That being said, have you looked at alternative versions of Python? If you’re only running pure Python code, there’s a good chance that the pypy
version of Python could speed it up, as that’s a fair chunk faster . On average, pypy
is about 5x faster, but that average hides some really monstrous speedups for some code.

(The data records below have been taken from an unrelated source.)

-- ==== Sys2Proof/Laws/Bus.lean ====
section
/-! SUPPORT. The bus ports: everything a read, a fetch and a write can change. -/

namespace Sys2Proof.Machine

/-- A read changes the trace and the count of free bytes, nothing else. -/
theorem busRead_frame (a : Word) (s : State) :
    (busRead a s).2 = { s with trace := (busRead a s).2.trace, draws := (busRead a s).2.draws } := by
  unfold busRead State.observe
  split
  · split <;> rfl
  · rfl

/-- A read on a bound port of a mapped address gives the byte of memory and is observed. -/
theorem busRead_mapped {a : Word} {s : State} (hb : s.readBound = true) (hu : s.isUnmapped a = false) :
    busRead a s = (Memory.read s.mem a.toNat, s.observe (.busRead a (Memory.read s.mem a.toNat))) := by
  simp [busRead, hb, hu]

/-- A read on a bound port of an unmapped address gives the next free byte and is observed. -/
theorem busRead_unmapped {a : Word} {s : State} (hb : s.readBound = true) (hu : s.isUnmapped a = true) :
    busRead a s = (Config.unmappedRead s.draws,
      { s with draws := s.draws + 1 }.observe (.busRead a (Config.unmappedRead s.draws))) := by
  simp [busRead, hb, hu]

/-- A read on an unbound port gives zero and changes nothing. -/
theorem busRead_unbound {a : Word} {s : State} (hb : s.readBound = false) : busRead a s = (0, s) := by
  simp [busRead, hb]

/-- On a bound port a read is observed once, with the byte it gave. -/
theorem busRead_trace {a : Word} {s : State} (hb : s.readBound = true) :
    (busRead a s).2.trace = .busRead a (busRead a s).1 :: s.trace := by
  unfold busRead
  rw [if_pos hb]
  split <;> rfl

/-- A fetch advances PC and otherwise changes what a read changes. -/
theorem fetchByte_frame (s : State) :
    (fetchByte s).2 =
      { s with PC := s.PC + 1, trace := (busRead s.PC s).2.trace, draws := (busRead s.PC s).2.draws } := by
  simp only [fetchByte]
  rw [busRead_frame]

theorem fetchByte_fst (s : State) : (fetchByte s).1 = (busRead s.PC s).1 := rfl

/-- A fetch on a bound port of a mapped address. -/
theorem fetchByte_mapped {s : State} (hb : s.readBound = true) (hu : s.isUnmapped s.PC = false) :
    fetchByte s = (Memory.read s.mem s.PC.toNat,
      { s with PC := s.PC + 1, trace := .busRead s.PC (Memory.read s.mem s.PC.toNat) :: s.trace }) := by
  rw [fetchByte, busRead_mapped hb hu]
  rfl

/-- A write changes memory at that address at most, and the trace. -/
theorem busWrite_frame (a : Word) (v : Byte) (s : State) :
    busWrite a v s = { s with mem := (busWrite a v s).mem, trace := (busWrite a v s).trace } := by
  unfold busWrite State.observe
  split
  · split <;> rfl
  · rfl

/-- A write keeps memory's canonical form. -/
theorem busWrite_wf {s : State} (h : Memory.wf s.mem) (a : Word) (v : Byte) : Memory.wf (busWrite a v s).mem := by
  unfold busWrite State.observe
  split
  · split
    · exact h
    · exact Memory.write_wf h a.isLt v
  · exact h

/-- Reads of a range change the trace and the count of free bytes, nothing else. -/
theorem readBytes_frame (n : Nat) (a : Word) (s : State) :
    (readBytes n a s).2 = { s with trace := (readBytes n a s).2.trace, draws := (readBytes n a s).2.draws } := by
  induction n generalizing a s with
  | zero => rfl
  | succ n ih =>
    simp only [readBytes]
    rw [ih, busRead_frame]

/-- Writes of a range change memory and the trace, nothing else. -/
theorem writeBytes_frame (bs : List Byte) (a : Word) (s : State) :
    writeBytes bs a s = { s with mem := (writeBytes bs a s).mem, trace := (writeBytes bs a s).trace } := by
  induction bs generalizing a s with
  | nil => rfl
  | cons v bs ih =>
    simp only [writeBytes]
    rw [ih, busWrite_frame]

/-- Writes of a range keep memory's canonical form. -/
theorem writeBytes_wf {s : State} (h : Memory.wf s.mem) (bs : List Byte) (a : Word) :
    Memory.wf (writeBytes bs a s).mem := by
  induction bs generalizing a s with
  | nil => exact h
  | cons v bs ih => exact ih (busWrite_wf h a v) (a + 1)

/-- What a read gives and how it moves the count of free bytes depend on memory, the port, the map and that count only. -/
theorem busRead_congr {s t : State} (hm : s.mem = t.mem) (hb : s.readBound = t.readBound) (hu : s.unmapped = t.unmapped)
    (hd : s.draws = t.draws) (a : Word) :
    (busRead a s).1 = (busRead a t).1 ∧ (busRead a s).2.draws = (busRead a t).2.draws := by
  unfold busRead State.isUnmapped
  rw [hm, hb, hu, hd]
  split
  · split <;> simp [hd]
  · simp [hd]

end Sys2Proof.Machine
end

Editting to add: It looks like the Manjaro packaged versions of pypy
are currently a little broken, so you may have to download pypy
from https://www.pypy.org/ . They’re not completely broken - just some weirdness (I think someone might have compiled in some default code? Not entirely sure)
1 Like
ryzen
26 February 2024 19:32
20
calculating pi:
100%|██████████████████████████████████████████████| 33554431/33554431 [00:09<00:00, 3458013.93it/s]

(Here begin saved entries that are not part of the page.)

-- ==== Sys2Proof/Tests/Slice0.lean ====
section
/-! SUPPORT. Tests: the well-formedness smoke tests, words written out from the encoding of 30_encoding.md, single steps of
95_test_vectors.md, and for every obligation with hypotheses a state and operands that meet them. -/

namespace Sys2Proof.Machine.Tests

/-! Helpers. -/

/-- The start state S0 of 95_test_vectors.md part 2. -/
def s0 : State :=
  { State.reset with
    A := 0x12, B := 0x34, X := 0x5678, Y := 0x9ABC, U := 0xDEF0, S := 0x0FED, PC := 0x4000, DP := 0xC3, CC := 0xA5
    ledger := 100 }

/-- S0 with two bytes at an address and PC there. -/
def codeAt (a : Word) (b0 b1 : Byte) : State :=
  { s0 with PC := a, mem := Memory.write (Memory.write [] a.toNat b0) (a + 1).toNat b1 }

/-- S0 with two bytes at 4000. -/
def code (b0 b1 : Byte) : State := codeAt 0x4000 b0 b1

/-- The host raises this event next. -/
def raising (e : Event) (s : State) : State := { s with script := [e] }

/-- The controller is Halted. -/
def stopped (s : State) : State := { s with halted := true }

/-- The debug subsystem is absent. -/
def debugless (s : State) : State := { s with params := { Params.default with debugPresent := false } }

/-- A property of the state a step answers, false where it answers none. -/
def afterStep (s : State) (p : State → Bool) : Bool :=
  match step s with
  | .next t    => p t
  | .fault _   => false
  | .refused _ => false

/-- The same of one instruction. -/
def afterExec (i : Instr) (s : State) (p : State → Bool) : Bool :=
  match exec i s with
  | .next t    => p t
  | .fault _   => false
  | .refused _ => false

/-! Well-formedness (30_encoding.md R62, R67): a listed code said to name nothing is refused, an invalid pair is not. -/

theorem test_wf_refuses_first_code : (Instr.exg (.unlisted 5) (.wide .d)).wf = false := by decide
theorem test_wf_refuses_second_code : (Instr.exg (.wide .d) (.unlisted 8)).wf = false := by decide
theorem test_wf_refuses_tfr_first : (Instr.tfr (.unlisted 11) (.narrow .a)).wf = false := by decide
theorem test_wf_refuses_tfr_second : (Instr.tfr (.narrow .a) (.unlisted 0)).wf = false := by decide
theorem test_wf_accepts_unlisted : ∀ n ∈ unlistedCodes, (Instr.tfr (.unlisted n) (.wide .pc)).wf = true := by decide
theorem test_wf_accepts_mixed_widths : (Instr.exg (.wide .x) (.narrow .a)).wf = true := by decide

/-! Decoding: words written out from 30_encoding.md R61, R62, R64, R70. -/

theorem test_decode_exg_d_x : decode [0x1E, 0x01] = .ok (.exg (.wide .d) (.wide .x), []) := by decide
theorem test_decode_exg_dp_a : decode [0x1E, 0xB8, 0x99] = .ok (.exg (.narrow .dp) (.narrow .a), [0x99]) := by decide
theorem test_decode_tfr_a_cc : decode [0x1F, 0x8A] = .ok (.tfr (.narrow .a) (.narrow .cc), []) := by decide
theorem test_decode_tfr_s_pc : decode [0x1F, 0x45] = .ok (.tfr (.wide .s) (.wide .pc), []) := by decide
theorem test_decode_exg_invalid : decode [0x1E, 0x7C] = .ok (.exg (.unlisted 7) (.unlisted 12), []) := by decide
theorem test_decode_rejects :
    decode [] = .error .noOpcode ∧ decode [0x1E] = .error (.noPostbyte 0x1E) ∧
    decode [0x12, 0x01] = .error (.outOfSlice 0x12) ∧ decode [0x10, 0x1E] = .error (.pagePrefix 0x10) ∧
    decode [0x11, 0x1F] = .error (.pagePrefix 0x11) ∧ decode [0x00, 0x00] = .error (.outOfSlice 0x00) := by decide
theorem test_decode_codes :
    (List.range 16).map (fun n => decodeCode (BitVec.ofNat 4 n)) =
      [.wide .d, .wide .x, .wide .y, .wide .u, .wide .s, .wide .pc, .unlisted 6, .unlisted 7,
       .narrow .a, .narrow .b, .narrow .cc, .narrow .dp, .unlisted 12, .unlisted 13, .unlisted 14, .unlisted 15] := by
  decide
theorem test_encode_words :
    encode (.exg (.wide .x) (.wide .pc)) = [0x1E, 0x15] ∧ encode (.tfr (.wide .pc) (.wide .x)) = [0x1F, 0x51] := by decide
theorem test_table_words :
    decodeTableWord 16 0x1E01 = some (.exg (.wide .d) (.wide .x)) ∧
    decodeTableWord 16 0x1F8A = some (.tfr (.narrow .a) (.narrow .cc)) ∧
    decodeTableWord 16 0x101E = none ∧ decodeTableWord 8 0x1F = some (.tfr (.wide .d) (.wide .d)) := by decide
theorem test_spelling :
    (Instr.exg (.wide .x) (.wide .pc)).spelling = some "EXG X,PC" ∧
    (Instr.tfr (.narrow .a) (.narrow .cc)).spelling = some "TFR A,CC" ∧
    (Instr.exg (.wide .x) (.narrow .a)).spelling = none := by decide

/-! One step each, from 95_test_vectors.md. -/

/-- EXG D,PC: the value exchanged is the next address. -/
theorem test_exg_d_pc : step (code 0x1E 0x05) = .next { code 0x1E 0x05 with
    A := 0x40, B := 0x02, PC := 0x1234, ledger := 106
    trace := [.result .running, .busRead 0x4001 0x05, .busRead 0x4000 0x1E] } := rfl

/-- V2: EXG A,B at FFFE, PC wraps. -/
theorem test_exg_a_b_wrap : afterStep (codeAt 0xFFFE 0x1E 0x89)
    (fun t => t.A == 0x34 && t.B == 0x12 && t.PC == 0x0000 && t.ledger == 106) = true := by decide

/-- V1: TFR X,Y at FFFF, the instruction wraps the address space. -/
theorem test_tfr_x_y_wrap : step (codeAt 0xFFFF 0x1F 0x12) = .next { codeAt 0xFFFF 0x1F 0x12 with
    Y := 0x5678, PC := 0x0001, ledger := 104
    trace := [.result .running, .busRead 0x0000 0x12, .busRead 0xFFFF 0x1F] } := rfl

/-- 1F 75: the pair is invalid, PC is not written. -/
theorem test_tfr_unlisted_to_pc : afterStep (code 0x1F 0x75)
    (fun t => t.snapshot == { s0.snapshot with PC := 0x4002 } && t.ledger == 104) = true := by decide

/-- V3: the Ledger wraps. -/
theorem test_ledger_wraps : afterStep { code 0x1E 0x11 with ledger := 2 ^ 64 - 2 } (fun t => t.ledger == 4) = true := by
  decide

/-- V5 and V6: Entry ends the step when Halted, and honours a latched request. -/
theorem test_entry :
    step (stopped (code 0x1E 0x01)) = .next { stopped (code 0x1E 0x01) with trace := [.result .halted] } ∧
    step { code 0x1E 0x01 with haltReq := true } =
      .next { stopped (code 0x1E 0x01) with trace := [.result .halted, .reply .confirmedHalted] } := ⟨rfl, rfl⟩

/-- V8, V9, V11, V13: the Boundary Check compares the new PC, and one halt serves all conditions. -/
theorem test_boundary :
    afterStep { code 0x1F 0x12 with bp := [0x4002] } (fun t => t.halted && t.ledger == 104) = true ∧
    afterStep { code 0x1F 0x12 with bp := [0x4000] } (fun t => !t.halted) = true ∧
    afterStep { code 0x1F 0x15 with bp := [0x5678] } (fun t => t.halted && t.PC == 0x5678) = true ∧
    afterStep { code 0x1F 0x11 with bp := [0x4002], stepPending := true }
      (fun t => t.halted && !t.stepPending && !t.haltReq) = true := by decide

/-- V14, V15, V16: refusals. -/
theorem test_refusals :
    step (code 0x12 0x01) = .refused (.outOfSlice 0x12) ∧ step (code 0x10 0x1E) = .refused (.pagePrefix 0x10 0x1E) ∧
    step s0 = .refused (.outOfSlice 0x00) := ⟨rfl, rfl, rfl⟩

/-- W2, W6, W7, W18: set semantics, truncation, a range that wraps. -/
theorem test_commands :
    afterStep (raising (.command (.setBreakpoint 0x4002)) (stopped { s0 with bp := [0x4002] }))
      (fun t => t.bp == [0x4002]) = true ∧
    afterStep (raising (.command (.writeRegister (.narrow .a) 0x1FF)) (stopped s0))
      (fun t => t.snapshot == { s0.snapshot with A := 0xFF }) = true ∧
    afterStep (raising (.command (.writeRegister (.wide .pc) 0x12345)) (stopped s0)) (fun t => t.PC == 0x2345) = true ∧
    afterStep (raising (.command (.readMemory 0xFFFF 2)) (stopped (codeAt 0xFFFF 0xAA 0xBB)))
      (fun t => t.trace ==
        [.reply (.bytes [0xAA, 0xBB]), .busRead 0x0000 0xBB, .busRead 0xFFFF 0xAA]) = true := by decide

/-- W24: ColdReset with RESET_PC = 8000. -/
theorem test_cold_reset :
    afterStep (raising .coldReset { stopped (code 0x1F 0x8A) with
        bp := [1], params := { Params.default with resetPc := 0x8000 } })
      (fun t => t.snapshot == { A := 0, B := 0, X := 0, Y := 0, U := 0, S := 0, PC := 0x8000, DP := 0, CC := 0 } &&
        t.ledger == 0 && t.bp == [] && !t.halted && t.mem == (code 0x1F 0x8A).mem) = true := by decide

/-- The first step from reset with nothing placed is refused; with a word placed it runs. -/
theorem test_from_reset :
    step State.reset = .refused (.outOfSlice 0x00) ∧
    afterStep (State.reset.withFetchWord 16 0x1F8A) (fun t => t.PC == 2 && t.ledger == 4) = true :=
  ⟨rfl, by decide⟩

calculating fib recursive:
97%|█████████████████████████████████████████████████████████████▎ | 37/38 [00:18<00:00, 1.98it/s]
calculating fib iterative:
100%|█████████████████████████████████████████████████| 1048574/1048574 [00:10<00:00, 102368.05it/s]
benchmark time: 0:00:39.346528
OK so not great, but probably acceptable for the CPU rated speed. I think I understand what’s going on now - thanks all for the responses. This thing still thinks it’s a server. The CCX cores are in groups of 3 with a lot of L3 cache, I have noticed quite big improvement going back to single core threads. Time to rethink how I manage my work load. Will need to understand the bios settings a lot better. Cheers.
{edit} an example single thread on this machine runs a large number (not-python) routine in 10 mins single thread, versus 30 mins multi thread, versus 50 mins on a windows box with a ryzen 9. so my thinking is too old school; need to understand thread handling better. more is not always better.
in summary, this is not a manjaro/python issue at all, and will investigate the pypy option if it can speed up execution times, but glad I asked the question. thanks for the help!!
dgdg
26 February 2024 22:57
22
Well, it is a server And in fact, it’s a server with a rather complex architecture. Not only do you have multiple CCXs, but you’ve got two CPUs as well.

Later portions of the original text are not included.